(Exercise directions): Among the entries below, please repeat exactly and only the lines from the line containing "-- ==== Sys2Proof/Tests/Slice0.lean" to the line containing "hbm := Memory.write", both lines included.

Stored records
----------
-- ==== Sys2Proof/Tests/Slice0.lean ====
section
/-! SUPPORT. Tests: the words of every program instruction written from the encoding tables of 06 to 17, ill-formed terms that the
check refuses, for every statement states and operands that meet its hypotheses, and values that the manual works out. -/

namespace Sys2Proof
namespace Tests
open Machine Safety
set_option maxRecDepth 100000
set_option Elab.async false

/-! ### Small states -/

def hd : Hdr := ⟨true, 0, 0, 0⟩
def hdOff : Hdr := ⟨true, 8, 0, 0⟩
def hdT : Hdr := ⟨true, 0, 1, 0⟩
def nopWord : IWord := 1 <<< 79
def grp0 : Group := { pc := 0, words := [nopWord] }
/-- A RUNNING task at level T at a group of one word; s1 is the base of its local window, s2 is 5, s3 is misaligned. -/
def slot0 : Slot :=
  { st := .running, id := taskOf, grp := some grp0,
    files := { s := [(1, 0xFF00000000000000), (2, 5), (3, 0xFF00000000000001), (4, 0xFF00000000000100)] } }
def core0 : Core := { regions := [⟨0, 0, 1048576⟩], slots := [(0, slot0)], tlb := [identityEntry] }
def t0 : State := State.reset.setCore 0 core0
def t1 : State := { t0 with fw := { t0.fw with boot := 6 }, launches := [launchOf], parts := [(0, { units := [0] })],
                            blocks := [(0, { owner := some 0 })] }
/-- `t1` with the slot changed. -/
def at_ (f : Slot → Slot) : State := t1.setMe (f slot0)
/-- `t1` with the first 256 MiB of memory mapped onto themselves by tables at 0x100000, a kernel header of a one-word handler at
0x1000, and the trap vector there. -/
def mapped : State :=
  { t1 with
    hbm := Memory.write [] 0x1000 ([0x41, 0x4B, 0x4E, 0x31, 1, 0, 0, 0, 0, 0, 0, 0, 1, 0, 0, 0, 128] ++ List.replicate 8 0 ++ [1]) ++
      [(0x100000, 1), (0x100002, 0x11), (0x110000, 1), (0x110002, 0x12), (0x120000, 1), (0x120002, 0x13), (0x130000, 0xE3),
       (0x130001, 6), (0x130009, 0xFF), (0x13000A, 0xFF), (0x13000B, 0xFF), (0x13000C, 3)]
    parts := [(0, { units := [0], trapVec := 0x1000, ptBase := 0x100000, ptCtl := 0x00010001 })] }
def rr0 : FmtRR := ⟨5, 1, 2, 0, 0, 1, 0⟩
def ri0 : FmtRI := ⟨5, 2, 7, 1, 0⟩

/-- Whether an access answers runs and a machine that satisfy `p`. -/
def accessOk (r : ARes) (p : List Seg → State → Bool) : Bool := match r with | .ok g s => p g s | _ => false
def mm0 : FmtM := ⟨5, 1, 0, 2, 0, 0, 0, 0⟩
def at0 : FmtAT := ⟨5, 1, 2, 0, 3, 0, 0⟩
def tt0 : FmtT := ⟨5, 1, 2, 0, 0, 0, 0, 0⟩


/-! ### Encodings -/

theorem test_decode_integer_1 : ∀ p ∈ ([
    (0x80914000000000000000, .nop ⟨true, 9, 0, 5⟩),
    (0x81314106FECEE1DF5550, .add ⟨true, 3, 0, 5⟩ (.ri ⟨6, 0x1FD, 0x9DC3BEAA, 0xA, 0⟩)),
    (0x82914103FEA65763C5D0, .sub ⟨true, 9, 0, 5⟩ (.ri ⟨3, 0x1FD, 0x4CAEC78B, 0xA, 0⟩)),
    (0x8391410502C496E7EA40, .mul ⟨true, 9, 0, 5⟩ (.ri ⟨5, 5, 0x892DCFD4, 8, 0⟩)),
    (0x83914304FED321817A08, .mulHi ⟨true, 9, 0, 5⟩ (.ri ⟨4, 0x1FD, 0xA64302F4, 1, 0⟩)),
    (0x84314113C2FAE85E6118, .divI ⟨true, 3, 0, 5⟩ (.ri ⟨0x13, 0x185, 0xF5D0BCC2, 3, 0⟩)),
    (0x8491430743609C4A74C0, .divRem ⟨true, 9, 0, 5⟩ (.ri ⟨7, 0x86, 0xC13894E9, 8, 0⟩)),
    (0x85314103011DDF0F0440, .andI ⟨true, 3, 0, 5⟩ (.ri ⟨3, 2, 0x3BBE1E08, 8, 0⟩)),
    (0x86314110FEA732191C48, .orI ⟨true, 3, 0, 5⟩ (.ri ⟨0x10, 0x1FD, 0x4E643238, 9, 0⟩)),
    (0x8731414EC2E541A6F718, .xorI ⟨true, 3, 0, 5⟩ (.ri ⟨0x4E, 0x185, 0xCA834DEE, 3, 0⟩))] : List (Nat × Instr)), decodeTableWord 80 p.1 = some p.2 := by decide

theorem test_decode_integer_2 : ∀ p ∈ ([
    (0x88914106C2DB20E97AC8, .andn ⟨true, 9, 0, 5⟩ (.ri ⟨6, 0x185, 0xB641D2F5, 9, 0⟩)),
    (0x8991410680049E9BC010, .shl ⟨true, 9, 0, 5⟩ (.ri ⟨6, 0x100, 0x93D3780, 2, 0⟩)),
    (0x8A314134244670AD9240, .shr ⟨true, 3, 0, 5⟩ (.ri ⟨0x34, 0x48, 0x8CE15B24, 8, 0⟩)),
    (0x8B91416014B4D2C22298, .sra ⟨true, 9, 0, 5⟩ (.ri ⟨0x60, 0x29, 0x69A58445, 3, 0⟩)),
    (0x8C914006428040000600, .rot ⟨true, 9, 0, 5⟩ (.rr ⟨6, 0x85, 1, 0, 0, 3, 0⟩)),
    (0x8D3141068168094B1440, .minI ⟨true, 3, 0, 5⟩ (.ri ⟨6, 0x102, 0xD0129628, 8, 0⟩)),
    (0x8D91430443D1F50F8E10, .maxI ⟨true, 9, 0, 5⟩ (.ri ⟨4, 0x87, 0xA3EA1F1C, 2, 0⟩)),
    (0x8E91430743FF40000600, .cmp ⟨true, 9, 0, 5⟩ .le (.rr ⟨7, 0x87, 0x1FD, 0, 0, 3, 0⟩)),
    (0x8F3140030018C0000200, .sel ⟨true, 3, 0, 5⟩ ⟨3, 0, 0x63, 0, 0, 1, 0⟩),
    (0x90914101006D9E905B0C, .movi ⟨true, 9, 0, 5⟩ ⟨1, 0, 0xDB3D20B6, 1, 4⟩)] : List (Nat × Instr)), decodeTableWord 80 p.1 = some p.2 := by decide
----------
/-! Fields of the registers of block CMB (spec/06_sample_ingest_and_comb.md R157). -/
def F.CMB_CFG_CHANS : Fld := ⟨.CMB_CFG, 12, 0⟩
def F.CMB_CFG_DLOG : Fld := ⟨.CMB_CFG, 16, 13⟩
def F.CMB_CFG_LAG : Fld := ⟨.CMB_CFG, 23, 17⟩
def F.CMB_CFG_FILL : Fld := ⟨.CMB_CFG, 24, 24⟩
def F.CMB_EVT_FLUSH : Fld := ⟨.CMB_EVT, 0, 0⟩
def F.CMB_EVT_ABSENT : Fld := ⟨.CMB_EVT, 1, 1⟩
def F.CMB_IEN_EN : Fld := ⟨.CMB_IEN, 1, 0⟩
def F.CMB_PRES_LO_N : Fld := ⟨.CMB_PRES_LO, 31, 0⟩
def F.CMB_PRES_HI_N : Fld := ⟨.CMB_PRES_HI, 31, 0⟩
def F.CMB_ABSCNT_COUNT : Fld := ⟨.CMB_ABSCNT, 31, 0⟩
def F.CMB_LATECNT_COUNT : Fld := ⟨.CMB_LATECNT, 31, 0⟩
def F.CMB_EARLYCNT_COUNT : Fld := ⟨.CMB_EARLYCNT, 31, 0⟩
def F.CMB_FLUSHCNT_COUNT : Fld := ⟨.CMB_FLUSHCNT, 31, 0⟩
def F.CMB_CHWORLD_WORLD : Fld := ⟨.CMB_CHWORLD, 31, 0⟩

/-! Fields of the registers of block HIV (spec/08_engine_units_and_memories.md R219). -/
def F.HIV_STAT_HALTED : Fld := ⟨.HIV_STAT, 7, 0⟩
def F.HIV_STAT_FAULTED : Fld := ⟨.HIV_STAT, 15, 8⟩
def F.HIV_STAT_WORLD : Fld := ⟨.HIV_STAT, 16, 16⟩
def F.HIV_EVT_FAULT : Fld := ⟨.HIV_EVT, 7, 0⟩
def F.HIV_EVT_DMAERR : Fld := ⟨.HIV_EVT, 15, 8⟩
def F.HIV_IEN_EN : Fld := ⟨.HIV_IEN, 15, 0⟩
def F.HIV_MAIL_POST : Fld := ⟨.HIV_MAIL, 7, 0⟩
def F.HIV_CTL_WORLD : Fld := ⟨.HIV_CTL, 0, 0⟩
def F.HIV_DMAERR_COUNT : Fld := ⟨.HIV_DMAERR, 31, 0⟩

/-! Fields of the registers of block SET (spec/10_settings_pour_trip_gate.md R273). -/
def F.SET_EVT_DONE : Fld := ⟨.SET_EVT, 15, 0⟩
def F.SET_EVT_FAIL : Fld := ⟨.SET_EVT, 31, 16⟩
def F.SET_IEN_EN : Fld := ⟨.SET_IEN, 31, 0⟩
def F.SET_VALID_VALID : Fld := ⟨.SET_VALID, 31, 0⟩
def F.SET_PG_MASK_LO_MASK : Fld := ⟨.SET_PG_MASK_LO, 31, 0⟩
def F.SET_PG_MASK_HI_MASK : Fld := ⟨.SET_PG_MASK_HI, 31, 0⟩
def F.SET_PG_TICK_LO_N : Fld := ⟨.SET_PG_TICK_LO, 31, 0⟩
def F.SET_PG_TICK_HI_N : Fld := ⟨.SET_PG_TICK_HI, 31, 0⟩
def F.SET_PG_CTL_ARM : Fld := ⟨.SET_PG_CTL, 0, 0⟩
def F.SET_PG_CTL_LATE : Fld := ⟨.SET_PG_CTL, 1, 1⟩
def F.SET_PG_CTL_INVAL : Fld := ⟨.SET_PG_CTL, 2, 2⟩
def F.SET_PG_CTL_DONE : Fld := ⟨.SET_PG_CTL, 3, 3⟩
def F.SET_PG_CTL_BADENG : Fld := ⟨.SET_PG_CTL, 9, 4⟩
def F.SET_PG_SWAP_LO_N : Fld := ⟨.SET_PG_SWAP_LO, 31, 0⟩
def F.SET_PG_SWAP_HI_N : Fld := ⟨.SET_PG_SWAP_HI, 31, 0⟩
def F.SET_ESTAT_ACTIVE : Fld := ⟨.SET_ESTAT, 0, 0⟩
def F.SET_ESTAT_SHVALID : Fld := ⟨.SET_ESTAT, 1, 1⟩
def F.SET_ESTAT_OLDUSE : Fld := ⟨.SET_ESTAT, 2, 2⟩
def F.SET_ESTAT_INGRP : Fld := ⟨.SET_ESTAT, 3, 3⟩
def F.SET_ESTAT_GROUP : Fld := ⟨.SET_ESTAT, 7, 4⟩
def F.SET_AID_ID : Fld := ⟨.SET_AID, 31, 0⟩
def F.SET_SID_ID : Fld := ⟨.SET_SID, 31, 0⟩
----------
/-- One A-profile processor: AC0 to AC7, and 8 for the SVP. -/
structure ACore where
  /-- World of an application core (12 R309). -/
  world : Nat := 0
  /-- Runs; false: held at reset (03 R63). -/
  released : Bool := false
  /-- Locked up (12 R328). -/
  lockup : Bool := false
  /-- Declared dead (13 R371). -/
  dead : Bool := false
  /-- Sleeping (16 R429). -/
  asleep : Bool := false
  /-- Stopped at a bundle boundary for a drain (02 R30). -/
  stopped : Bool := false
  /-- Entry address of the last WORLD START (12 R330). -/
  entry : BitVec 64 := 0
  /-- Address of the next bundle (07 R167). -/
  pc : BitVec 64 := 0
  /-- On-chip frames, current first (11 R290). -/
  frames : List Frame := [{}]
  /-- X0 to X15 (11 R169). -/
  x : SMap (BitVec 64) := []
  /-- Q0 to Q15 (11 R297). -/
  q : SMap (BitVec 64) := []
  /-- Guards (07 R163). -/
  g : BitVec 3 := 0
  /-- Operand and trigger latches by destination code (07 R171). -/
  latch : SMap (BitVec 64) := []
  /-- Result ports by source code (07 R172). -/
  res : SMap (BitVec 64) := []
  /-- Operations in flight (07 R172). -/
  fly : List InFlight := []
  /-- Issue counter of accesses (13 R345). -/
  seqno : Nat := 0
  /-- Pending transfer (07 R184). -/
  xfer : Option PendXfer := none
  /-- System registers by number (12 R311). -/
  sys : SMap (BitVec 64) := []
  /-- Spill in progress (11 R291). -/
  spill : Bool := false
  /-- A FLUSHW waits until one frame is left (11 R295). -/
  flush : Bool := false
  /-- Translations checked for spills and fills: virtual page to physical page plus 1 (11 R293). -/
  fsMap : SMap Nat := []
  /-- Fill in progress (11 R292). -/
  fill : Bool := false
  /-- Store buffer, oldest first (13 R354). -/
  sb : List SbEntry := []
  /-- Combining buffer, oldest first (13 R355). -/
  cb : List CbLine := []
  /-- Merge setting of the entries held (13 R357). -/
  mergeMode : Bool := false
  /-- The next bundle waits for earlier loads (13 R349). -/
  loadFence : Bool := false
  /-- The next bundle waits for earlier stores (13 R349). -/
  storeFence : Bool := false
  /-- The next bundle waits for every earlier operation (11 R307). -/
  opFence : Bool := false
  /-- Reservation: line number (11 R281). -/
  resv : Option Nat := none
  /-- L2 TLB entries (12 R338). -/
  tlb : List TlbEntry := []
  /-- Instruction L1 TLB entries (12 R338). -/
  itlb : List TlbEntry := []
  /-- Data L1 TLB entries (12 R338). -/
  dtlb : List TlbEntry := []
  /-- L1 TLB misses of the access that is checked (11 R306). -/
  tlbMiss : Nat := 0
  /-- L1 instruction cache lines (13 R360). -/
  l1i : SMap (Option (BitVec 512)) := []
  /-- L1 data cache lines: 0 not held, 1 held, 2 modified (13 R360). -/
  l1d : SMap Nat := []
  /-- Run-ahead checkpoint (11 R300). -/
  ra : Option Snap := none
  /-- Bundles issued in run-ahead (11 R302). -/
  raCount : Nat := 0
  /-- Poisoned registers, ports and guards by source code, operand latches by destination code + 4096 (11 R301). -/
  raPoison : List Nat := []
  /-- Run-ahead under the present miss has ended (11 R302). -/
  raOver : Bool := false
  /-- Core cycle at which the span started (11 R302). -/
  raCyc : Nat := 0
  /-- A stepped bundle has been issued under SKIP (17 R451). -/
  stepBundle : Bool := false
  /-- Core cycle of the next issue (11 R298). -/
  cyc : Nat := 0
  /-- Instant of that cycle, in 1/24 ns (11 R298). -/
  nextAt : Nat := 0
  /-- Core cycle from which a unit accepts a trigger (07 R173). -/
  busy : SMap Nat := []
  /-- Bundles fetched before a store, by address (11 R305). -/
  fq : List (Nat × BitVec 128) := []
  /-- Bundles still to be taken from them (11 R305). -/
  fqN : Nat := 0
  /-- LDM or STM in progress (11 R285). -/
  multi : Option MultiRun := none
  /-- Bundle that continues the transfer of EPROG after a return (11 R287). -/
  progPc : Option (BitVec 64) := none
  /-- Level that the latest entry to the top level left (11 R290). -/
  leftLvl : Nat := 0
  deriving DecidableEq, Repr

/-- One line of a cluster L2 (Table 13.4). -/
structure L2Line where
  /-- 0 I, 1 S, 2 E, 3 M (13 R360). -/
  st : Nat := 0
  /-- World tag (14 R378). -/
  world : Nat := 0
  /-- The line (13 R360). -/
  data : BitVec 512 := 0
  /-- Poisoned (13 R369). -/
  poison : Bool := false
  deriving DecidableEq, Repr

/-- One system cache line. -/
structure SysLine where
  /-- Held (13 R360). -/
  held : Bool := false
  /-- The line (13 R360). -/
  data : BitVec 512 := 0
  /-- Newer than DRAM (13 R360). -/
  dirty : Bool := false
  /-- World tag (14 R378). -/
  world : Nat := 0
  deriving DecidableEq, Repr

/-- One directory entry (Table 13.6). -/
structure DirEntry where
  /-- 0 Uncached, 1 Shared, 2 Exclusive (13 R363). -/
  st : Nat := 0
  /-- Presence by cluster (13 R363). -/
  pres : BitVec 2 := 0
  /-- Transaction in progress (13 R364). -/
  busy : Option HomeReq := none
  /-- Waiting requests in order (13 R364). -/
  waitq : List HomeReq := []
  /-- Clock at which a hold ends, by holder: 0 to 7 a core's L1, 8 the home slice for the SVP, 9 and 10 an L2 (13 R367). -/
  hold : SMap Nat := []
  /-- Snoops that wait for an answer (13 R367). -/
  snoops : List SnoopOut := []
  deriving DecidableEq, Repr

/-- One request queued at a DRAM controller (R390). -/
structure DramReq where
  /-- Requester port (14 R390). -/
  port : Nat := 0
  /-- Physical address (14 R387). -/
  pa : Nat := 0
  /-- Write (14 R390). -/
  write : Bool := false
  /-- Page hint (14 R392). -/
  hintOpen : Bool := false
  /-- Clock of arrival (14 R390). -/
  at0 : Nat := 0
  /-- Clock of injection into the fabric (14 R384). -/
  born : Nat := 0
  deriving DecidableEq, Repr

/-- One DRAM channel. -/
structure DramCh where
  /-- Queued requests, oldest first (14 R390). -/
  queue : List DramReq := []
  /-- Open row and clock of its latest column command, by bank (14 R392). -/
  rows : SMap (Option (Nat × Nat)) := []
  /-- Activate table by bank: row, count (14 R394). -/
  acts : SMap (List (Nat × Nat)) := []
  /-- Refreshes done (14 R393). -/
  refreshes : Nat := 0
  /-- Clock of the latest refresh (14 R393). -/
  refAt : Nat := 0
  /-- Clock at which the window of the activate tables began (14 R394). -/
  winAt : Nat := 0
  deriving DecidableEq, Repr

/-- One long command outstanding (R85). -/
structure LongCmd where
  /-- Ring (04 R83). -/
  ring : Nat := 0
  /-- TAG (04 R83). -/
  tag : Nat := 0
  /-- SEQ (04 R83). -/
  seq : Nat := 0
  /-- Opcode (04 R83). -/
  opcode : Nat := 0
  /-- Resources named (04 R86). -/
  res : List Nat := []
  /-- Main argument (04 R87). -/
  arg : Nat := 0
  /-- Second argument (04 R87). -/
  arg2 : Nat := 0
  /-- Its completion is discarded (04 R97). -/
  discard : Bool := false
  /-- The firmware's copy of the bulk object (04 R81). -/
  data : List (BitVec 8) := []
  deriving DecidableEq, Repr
----------
(Exercise response):
-- ==== Sys2Proof/Tests/Slice0.lean ====
section
/-! SUPPORT. Tests: the words of every program instruction written from the encoding tables of 06 to 17, ill-formed terms that the
check refuses, for every statement states and operands that meet its hypotheses, and values that the manual works out. -/

namespace Sys2Proof
namespace Tests
open Machine Safety
set_option maxRecDepth 100000
set_option Elab.async false

/-! ### Small states -/

def hd : Hdr := ⟨true, 0, 0, 0⟩
def hdOff : Hdr := ⟨true, 8, 0, 0⟩
def hdT : Hdr := ⟨true, 0, 1, 0⟩
def nopWord : IWord := 1 <<< 79
def grp0 : Group := { pc := 0, words := [nopWord] }
/-- A RUNNING task at level T at a group of one word; s1 is the base of its local window, s2 is 5, s3 is misaligned. -/
def slot0 : Slot :=
  { st := .running, id := taskOf, grp := some grp0,
    files := { s := [(1, 0xFF00000000000000), (2, 5), (3, 0xFF00000000000001), (4, 0xFF00000000000100)] } }
def core0 : Core := { regions := [⟨0, 0, 1048576⟩], slots := [(0, slot0)], tlb := [identityEntry] }
def t0 : State := State.reset.setCore 0 core0
def t1 : State := { t0 with fw := { t0.fw with boot := 6 }, launches := [launchOf], parts := [(0, { units := [0] })],
                            blocks := [(0, { owner := some 0 })] }
/-- `t1` with the slot changed. -/
def at_ (f : Slot → Slot) : State := t1.setMe (f slot0)
/-- `t1` with the first 256 MiB of memory mapped onto themselves by tables at 0x100000, a kernel header of a one-word handler at
0x1000, and the trap vector there. -/
def mapped : State :=
  { t1 with
    hbm := Memory.write [] 0x1000 ([0x41, 0x4B, 0x4E, 0x31, 1, 0, 0, 0, 0, 0, 0, 0, 1, 0, 0, 0, 128] ++ List.replicate 8 0 ++ [1]) ++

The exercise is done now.